We can copy and paste the suggested Codee invocation to perform the parallelization; just replace the --in-place argument with -o to create a new file with the modified code:

Codee command
codee rewrite --check-id pwr050 --variant omp-for -o coulomb_codee.c coulomb.c:26:2 -- clang coulomb.c -O3 -lm
Codee output
Date: 2025-04-16 Codee version: 2025.2 License type: Full
Compiler invocation: clang coulomb.c -O3 -lm

[1/1] coulomb.c ... Done

Results for file '/home/codee/codee-demos/C/COULOMB/coulomb.c':
Successfully applied AutoFix to the loop at 'coulomb.c:coulomb:26:2' [using multi-threading]:
[INFO] coulomb.c:26:2 Parallel forall: variable 'mat'
[INFO] coulomb.c:26:2 Loop parallelized with multithreading using OpenMP directive 'for'
[INFO] coulomb.c:26:2 Parallel region defined by OpenMP directive 'parallel'
[INFO] coulomb.c:26:2 Make sure there is no aliasing among variables: vec, mat

Successfully created coulomb_codee.c

Minimum software stack requirements: OpenMP version 3.0 with multithreading capabilities
diff -C 2 coulomb.c coulomb_codee.c
        double scaleY = (y1 - y0) / rows;

+ // Codee: Loop modified by Codee (2025-03-25 09:37:31)
+ // Codee: Technique applied: multithreading with 'omp-for' pragmas
+ #pragma omp parallel default(none) shared(PI, cols, e0, mat, rows, scaleX, scaleY, size, vec, x0, y0, z0)
+ {
+ #pragma omp for schedule(auto)
for(int i=0; i<rows; i++) {
for(int j=0; j<cols; j++) {
***************
*** 38,41 ****
--- 43,47 ----
}
}
+ } // end parallel

4. Execution

Compile the original source code of Coulomb (coulomb.c) and the optimized version (coulomb_codee.c) to compare their performance.
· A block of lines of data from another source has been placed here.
/-- The accesses of a step, for each opcode byte, in order: the fetch alone for NOP, ADD A,E, CP B and
an unmapped byte; two writes below `sp` for PUSH BC; two reads from `sp` for POP HL; two operand reads
and the read at `nn` for LD A,(nn), of which the faulting operand read is the last where the opcode is
at 0xFFFE (20_memory.md section 6, 60_exceptions.md section 2; decisions D2, D4, D5, D7, D8; logs 2, 3
and 4). -/
def Obligations.StepAccessesAreTheTable : Prop :=
  ∀ s : State,
    (s.mem.get s.pc.toNat = 0x00#8 ∨ s.mem.get s.pc.toNat = 0x83#8 ∨
        s.mem.get s.pc.toNat = 0xB8#8 ∨ decodeOpcode (s.mem.get s.pc.toNat) = none →
      stepAccesses s = [⟨.fetch, s.pc.toNat⟩]) ∧
    (s.mem.get s.pc.toNat = 0xC5#8 → stepAccesses s =
      [⟨.fetch, s.pc.toNat⟩, ⟨.write, (s.sp - 1#16).toNat⟩, ⟨.write, (s.sp - 2#16).toNat⟩]) ∧
    (s.mem.get s.pc.toNat = 0xE1#8 → stepAccesses s =
      [⟨.fetch, s.pc.toNat⟩, ⟨.read, s.sp.toNat⟩, ⟨.read, (s.sp + 1#16).toNat⟩]) ∧
    (s.mem.get s.pc.toNat = 0xFA#8 → s.pc ≠ 0xFFFE#16 → stepAccesses s =
      [⟨.fetch, s.pc.toNat⟩, ⟨.read, (s.pc + 1#16).toNat⟩, ⟨.read, (s.pc + 1#16).toNat + 1⟩,
        ⟨.read, (s.mem.get (s.pc + 1#16).toNat).toNat * 256 +
          (s.mem.get ((s.pc + 1#16).toNat + 1)).toNat⟩]) ∧
    (s.mem.get s.pc.toNat = 0xFA#8 → s.pc = 0xFFFE#16 → stepAccesses s =
      [⟨.fetch, 65534⟩, ⟨.read, 65535⟩, ⟨.read, 65536⟩])

/-- A byte that a step changes is at a write access of the step's list of accesses (20_memory.md
section 6); what that list holds is StepAccessesAreTheTable. -/
def Obligations.ChangedBytesAreWriteAccesses : Prop :=
  ∀ (s s' : State) (x : Nat), step s = .next s' → s'.mem.get x ≠ s.mem.get x →
    ⟨.write, x⟩ ∈ stepAccesses s

/-- A step looks at no byte of memory but those of its list of accesses: with other memory that agrees
on them it makes the same accesses, faults alike, and otherwise answers the same registers and, at
every address where the memories agreed, the same byte (20_memory.md section 6); what that list holds
is StepAccessesAreTheTable. -/
def Obligations.StepsReadOnlyTheirAccesses : Prop :=
  ∀ (s : State) (mem : Memory),
    (∀ x ∈ stepAccesses s, x.addr < 65536 → mem.get x.addr = s.mem.get x.addr) →
      stepAccesses { s with mem := mem } = stepAccesses s ∧
      (∀ r, step s = .fault r ↔ step { s with mem := mem } = .fault r) ∧
      ∀ s', step s = .next s' → ∃ s'', step { s with mem := mem } = .next s'' ∧
        s'' = { s' with mem := s''.mem } ∧
        ∀ x, mem.get x = s.mem.get x → s''.mem.get x = s'.mem.get x

/-! ### Memory (spec/20_memory.md) -/

/-- R53: a byte write at an address of the array changes exactly that byte and nothing else, at any
address; at 65536 and above it raises `BusFault`. -/
def Obligations.ByteWriteChangesOneByte : Prop :=
  ∀ (s : State) (addr : Nat) (v : Byte),
    (addr ≥ 65536 → s.writeByte addr v = .error (.busFault addr)) ∧
    (addr < 65536 → ∃ s', s.writeByte addr v = .ok s' ∧ s' = { s with mem := s'.mem } ∧
      s'.mem.get addr = v ∧ ∀ x, x ≠ addr → s'.mem.get x = s.mem.get x)

/-- R161: `BusFault(addr)` is raised by a byte read or write exactly when `addr` is 65536 or more, and
records that address. -/
def Obligations.BusFaultRecordsTheAddress : Prop :=
  ∀ (s : State) (addr : Nat) (v : Byte) (f : Fault),
    (s.readByte addr = .error f ↔ addr ≥ 65536 ∧ f = .busFault addr) ∧
    (s.writeByte addr v = .error f ↔ addr ≥ 65536 ∧ f = .busFault addr)

/-- `WriteWord(w, v)` writes the high byte at `2*w` and the low byte at `2*w + 1` (20_memory.md section
3). That `w` of 32768 or more raises `BusFault(2*w)` is decision D9 (log 4); that no partial write can
happen the spec marks as its own derivation. -/
def Obligations.WordWriteIsHighByteFirst : Prop :=
  ∀ (s : State) (w : Nat) (v : Word),
    (w ≥ 32768 → s.writeWord w v = .error (.busFault (2 * w))) ∧
    (w < 32768 → ∃ s', s.writeWord w v = .ok s' ∧ s' = { s with mem := s'.mem } ∧
      (s'.mem.get (2 * w)).toNat = v.toNat / 256 ∧
      (s'.mem.get (2 * w + 1)).toNat = v.toNat % 256 ∧
      ∀ x, x ≠ 2 * w → x ≠ 2 * w + 1 → s'.mem.get x = s.mem.get x)

/-- 16-bit reads: big-endian at any byte address, the second address not wrapped; `ReadWord(w)` is the
read at `2*w`, and faults with `BusFault(2*w)` for `w` of 32768 or more (20_memory.md section 3;
decisions D7, D8, D9; log 4). -/
def Obligations.WideReadsAreBigEndian : Prop :=
  (∀ (s : State) (addr : Nat), addr < 65535 → ∃ v, s.readPair addr = .ok v ∧
    v.toNat = (s.mem.get addr).toNat * 256 + (s.mem.get (addr + 1)).toNat) ∧
  (∀ (s : State) (addr : Nat), addr ≥ 65535 →
    s.readPair addr = .error (.busFault (if addr = 65535 then 65536 else addr))) ∧
  ∀ (s : State) (w : Nat), (w < 32768 → s.readWord w = s.readPair (2 * w)) ∧
    (w ≥ 32768 → s.readWord w = .error (.busFault (2 * w)))

/-- Round trips: what a byte or word write stored, the same read gives back, at every address in range
(20_memory.md section 6; the range of the word index is decision D9, log 4). -/
def Obligations.WritesReadBack : Prop :=
  (∀ (s s' : State) (addr : Nat) (v : Byte), s.writeByte addr v = .ok s' →
    s'.readByte addr = .ok v) ∧
  (∀ (s s' : State) (w : Nat) (v : Word), s.writeWord w v = .ok s' → s'.readWord w = .ok v) ∧
  ∀ (s : State) (w : Nat) (v : Word), w < 32768 → ∃ s', s.writeWord w v = .ok s'

/-- After PUSH BC the word accessor at an even new `sp` reads `{c, b}`, not `bc`: the stack's order and
the accessor's are independent (20_memory.md section 6, which the spec marks as its own derivation). -/
def Obligations.StackOrderIsNotWordOrder : Prop :=
  ∀ (s : State) (w : Nat), (s.sp - 2#16).toNat = 2 * w →
    ∃ s' v, exec .pushBC s = .next s' ∧ s'.readWord w = .ok v ∧
      v.toNat = s.c.toNat * 256 + s.b.toNat

/-- A byte pushed over the next instruction is the byte the next step fetches (20_memory.md section 8,
which the spec marks as its own derivation). -/
def Obligations.PushedBytesAreFetched : Prop :=
  ∀ s : State, ∃ s', exec .pushBC s = .next s' ∧
    (s.pc = s.sp - 1#16 → s'.instrBytes.head? = some s.b ∧
      (decodeOpcode s.b = none → step s' = .fault (.unimplementedOpcode s.b s.pc))) ∧
    (s.pc = s.sp - 2#16 → s'.instrBytes.head? = some s.c ∧
      (decodeOpcode s.c = none → step s' = .fault (.unimplementedOpcode s.c s.pc)))

/-- The nine regions start where the document says and tile the array: every address of it lies in
exactly one (20_memory.md section 7; the ends are decision D22, log 8). -/
def Obligations.RegionsTileTheArray : Prop :=
  Region.all.map Region.first =
    [0, 16384, 32768, 40960, 49152, 57344, 65024, 65280, 65408] ∧
  ∀ addr : Nat, (addr < 65536 → ∃ r, regionOf addr = some r ∧
      ∀ r' : Region, r'.first ≤ addr ∧ addr ≤ r'.last ↔ r' = r) ∧
    (addr ≥ 65536 → regionOf addr = none)

/-! ### Registers (spec/10_state.md R23) -/

/-- A register pair is the view `high * 256 + low` of its two registers, the first-named one high, and
writing either register changes it (10_state.md section 2). -/
def Obligations.PairsAreViews : Prop :=
  ∀ (s : State) (v : Byte),
    (s.pair .bc).toNat = s.b.toNat * 256 + s.c.toNat ∧
    (s.pair .de).toNat = s.d.toNat * 256 + s.e.toNat ∧
    (s.pair .hl).toNat = s.h.toNat * 256 + s.l.toNat ∧
    ((s.setReg .h v).pair .hl).toNat = v.toNat * 256 + s.l.toNat ∧
    ((s.setReg .l v).pair .hl).toNat = s.h.toNat * 256 + v.toNat

/-! ### Reset and the host (spec/70_reset_and_hazards.md) -/

/-- R51 and R190: construction gives a core with every register zero, a Memory Bus whose 65536 bytes
are all zero, and no fault recorded. -/
def Obligations.ConstructionIsAllZero : Prop :=
  Session.powerOn.stop = none ∧
  (∀ r : Reg8, Session.powerOn.state.reg r = 0x00#8) ∧
  Session.powerOn.state.f = 0x00#8 ∧ Session.powerOn.state.pc = 0x0000#16 ∧
  Session.powerOn.state.sp = 0x0000#16 ∧ Session.powerOn.state.m = 0 ∧
  Session.powerOn.state.t = 0 ∧
  (∀ x, x < 65536 → Session.powerOn.state.readByte x = .ok 0x00#8) ∧
  ∀ x, x ≥ 65536 → Session.powerOn.state.readByte x = .error (.busFault x)

/-- The reset values (10_state.md section 11). After construction everything is zero; after the Reset
operation every register, flag and counter is zero and memory is unchanged. That Reset keeps memory is
decision D14 (log 6). -/
def Obligations.ResetValues : Prop :=
  State.reset =
    { a := 0x00#8, b := 0x00#8, c := 0x00#8, d := 0x00#8, e := 0x00#8, h := 0x00#8, l := 0x00#8,
      f := 0x00#8, pc := 0x0000#16, sp := 0x0000#16, m := 0, t := 0, mem := [] } ∧
  (∀ x, State.reset.mem.get x = 0x00#8) ∧
  ∀ s : State, s.resetRegisters =
    { a := 0x00#8, b := 0x00#8, c := 0x00#8, d := 0x00#8, e := 0x00#8, h := 0x00#8, l := 0x00#8,
      f := 0x00#8, pc := 0x0000#16, sp := 0x0000#16, m := 0, t := 0, mem := s.mem }

/-- The host's Reset takes a running machine to the reset registers beside the same memory, still
running; Reset twice is Reset once; and the registers after it do not depend on those before
(70_reset_and_hazards.md section 1; that memory stays is decision D14, log 6, and that a stopped
machine stays stopped decision D10, log 15). -/
def Obligations.ResetIsIdempotent : Prop :=
  (∀ s : State, (Session.mk s none).move .reset = ⟨s.resetRegisters, none⟩ ∧
    (Session.mk s none).move .reset = ⟨{ State.reset with mem := s.mem }, none⟩) ∧
  (∀ x : Session, (x.move .reset).move .reset = x.move .reset) ∧
  ∀ s s' : State, s'.mem = s.mem → s.resetRegisters = s'.resetRegisters

/-- What the host's moves do to a running machine: a step that answers a next state moves it there,
Reset zeroes its registers, a direct operation that answers a next state moves it there, it goes on
running each time, and a sequence of moves makes them in order (70_reset_and_hazards.md section 3; that
Reset keeps memory is decision D14, log 6; which moves there are is decision D16, log 9). -/
def Obligations.RunningMachineTakesEachMove : Prop :=
  (∀ s s' : State, step s = .next s' → (Session.mk s none).move .step = ⟨s', none⟩) ∧
  (∀ s : State, (Session.mk s none).move .reset = ⟨s.resetRegisters, none⟩) ∧
  (∀ (s s' : State) (o : Operation), invoke o s = .next s' →
    (Session.mk s none).move (.invoke o) = ⟨s', none⟩) ∧
  (∀ x : Session, x.moves [] = x) ∧
  ∀ (x : Session) (move : HostMove) (rest : List HostMove),
    x.moves (move :: rest) = (x.move move).moves rest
For instance, using the AMD clang compiler:

Compiler commands
clang Vector.c Matrix2D.c coulomb.c -O3 -lm -o coulomb && \
clang Vector.c Matrix2D.c coulomb_codee.c -O3 -fopenmp -lm -o coulomb_codee

And run the original executable (coulomb) and the optimized one (coulomb_codee), choosing a problem size of 600 using 128 threads. The election of the number of threads was made based on experimentation, you can see more details about the architecture of the machine on HBv4-series virtual machine overview

./coulomb 600
 - Executing test...
time (s)= 48.512988
size = 600
chksum = 69448968446
./coulomb_codee 600
 - Executing test...
time (s)= 0.501747
size = 600
chksum = 69448968446

5. Results

Across 10 executions, the optimized version ran on 0.39 ± 0.01 seconds, while the original took 24.56 ± 0.01 seconds, representing a ~63x speedup.